April 29th, 2009 by admin | Posted in Pain Relief-Muscle Relaxers | No Comments »

The human spine – also at times called the spinal column, vertebral column, or just the backbone – is a flexible bony column that extends from the base of the skull to the small of the back. It serves two main purposes:

Working together with various muscles and ‘girdles’ – the latter being encircling or arching arrangements of bones, such as the pelvic and shoulder girdles – the spine provides the support that enables us to stand upright.

It also encloses – and so protects to a large extent – the spinal cord, that portion of the central nervous system whose nerve cells and bundles connect all parts of the body with the brain. Structurally, the spine consists of a number of vertebrae (or

individual bones) that are stacked on top of each other and separated as well as connected by discs of fibrocartilage (the intervertebral discs, which are discussed later in this chapter).

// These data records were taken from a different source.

theorem VReg.of_word (r : VReg) (h : r.Fits) : VReg.of r.word = r ∧ r.word < 2 ^ 64 := by
  obtain ⟨op, et, vd, wbs, le, xn, opa, opb, opc, moda, modb, modc, rnd, sat, nm, sub⟩ := r
  obtain ⟨h1, h2, h3, h4, h5, h6, h7, h8, h9, h10, h11, h12, h13, h14, h15, h16⟩ := h
  simp only [VReg.of, VReg.word, fld, VReg.mk.injEq] at *
  refine ⟨⟨?_, ?_, ?_, ?_, ?_, ?_, ?_, ?_, ?_, ?_, ?_, ?_, ?_, ?_, ?_, ?_⟩, ?_⟩ <;> omega

/-- Every field of an immediate form fits its bits. -/
def VImmRaw.Fits (r : VImmRaw) : Prop :=
  r.op < 256 ∧ r.et < 16 ∧ r.vd < 64 ∧ r.wbs < 2 ∧ r.le < 2 ∧ r.xn < 8 ∧ r.opa < 256 ∧ r.imm < 2 ^ 32 ∧ r.z < 2

theorem VImmRaw.of_word (r : VImmRaw) (h : r.Fits) :
    VImmRaw.of r.word = r ∧ r.word < 2 ^ 64 ∧ fld r.word 56 8 = r.op := by
  obtain ⟨op, et, vd, wbs, le, xn, opa, imm, z⟩ := r
  obtain ⟨h1, h2, h3, h4, h5, h6, h7, h8, h9⟩ := h
  simp only [VImmRaw.of, VImmRaw.word, fld, VImmRaw.mk.injEq] at *
  refine ⟨⟨?_, ?_, ?_, ?_, ?_, ?_, ?_, ?_, ?_⟩, ?_, ?_⟩ <;> omega

/-- Every field of an M syllable fits its bits. -/
def MRaw.Fits (r : MRaw) : Prop :=
  r.op < 256 ∧ r.cls < 16 ∧ r.scope < 8 ∧ r.fe < 2 ∧ r.flag < 16 ∧ r.dr < 64 ∧ r.sb < 64 ∧ r.vi < 64 ∧ r.width < 8 ∧
    r.low7 < 128 ∧ r.imm < 65536

theorem MRaw.of_word (r : MRaw) (h : r.Fits) : MRaw.of r.word = r ∧ r.word < 2 ^ 64 := by
  obtain ⟨op, cls, scope, fe, flag, dr, sb, vi, width, low7, imm⟩ := r
  obtain ⟨h1, h2, h3, h4, h5, h6, h7, h8, h9, h10, h11⟩ := h
  simp only [MRaw.of, MRaw.word, fld, MRaw.mk.injEq] at *
  refine ⟨⟨?_, ?_, ?_, ?_, ?_, ?_, ?_, ?_, ?_, ?_, ?_⟩, ?_⟩ <;> omega

/-- Every field of a copy form fits its bits. -/
def ECopy.Fits (r : ECopy) : Prop :=
  r.op < 256 ∧ r.cls < 16 ∧ r.scope < 8 ∧ r.fe < 2 ∧ r.flag < 16 ∧ r.sa < 64 ∧ r.sd < 64 ∧ r.sg < 64 ∧ r.sx < 64 ∧
    r.sub < 16 ∧ r.imm < 65536

theorem ECopy.of_word (r : ECopy) (h : r.Fits) :
    ECopy.of r.word = r ∧ r.word < 2 ^ 64 ∧ fld r.word 56 8 = r.op := by
  obtain ⟨op, cls, scope, fe, flag, sa, sd, sg, sx, sub, imm⟩ := r
  obtain ⟨h1, h2, h3, h4, h5, h6, h7, h8, h9, h10, h11⟩ := h
  simp only [ECopy.of, ECopy.word, fld, ECopy.mk.injEq] at *
  refine ⟨⟨?_, ?_, ?_, ?_, ?_, ?_, ?_, ?_, ?_, ?_, ?_⟩, ?_, ?_⟩ <;> omega

/-- Every field of a matrix and handle form fits its bits. -/
def EMat.Fits (r : EMat) : Prop :=
  r.op < 256 ∧ r.et < 16 ∧ r.hd < 64 ∧ r.ha < 64 ∧ r.hb < 64 ∧ r.fe < 2 ∧ r.flag < 16 ∧ r.rung < 8 ∧ r.wmode < 4 ∧
    r.dy < 64 ∧ r.dx < 64 ∧ r.sub < 16 ∧ r.z < 256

Although adults have 26 vertebrae, new-born babies have 33, nine of those extra ones becoming eventually fused into two separate single bones. An adult spine has five regions, consisting of the following, and starting from the bottom up:

Four fused coccygeal – or tail – vertebrae, which together make up the coccyx.

Five fused sacral vertebrae, which form the sacrum.

Five lumbar – or lower back – vertebrae.

Twelve thoracic (also at times called thoriac) – or chest -vertebrae.Seven cervical – or neck – vertebrae.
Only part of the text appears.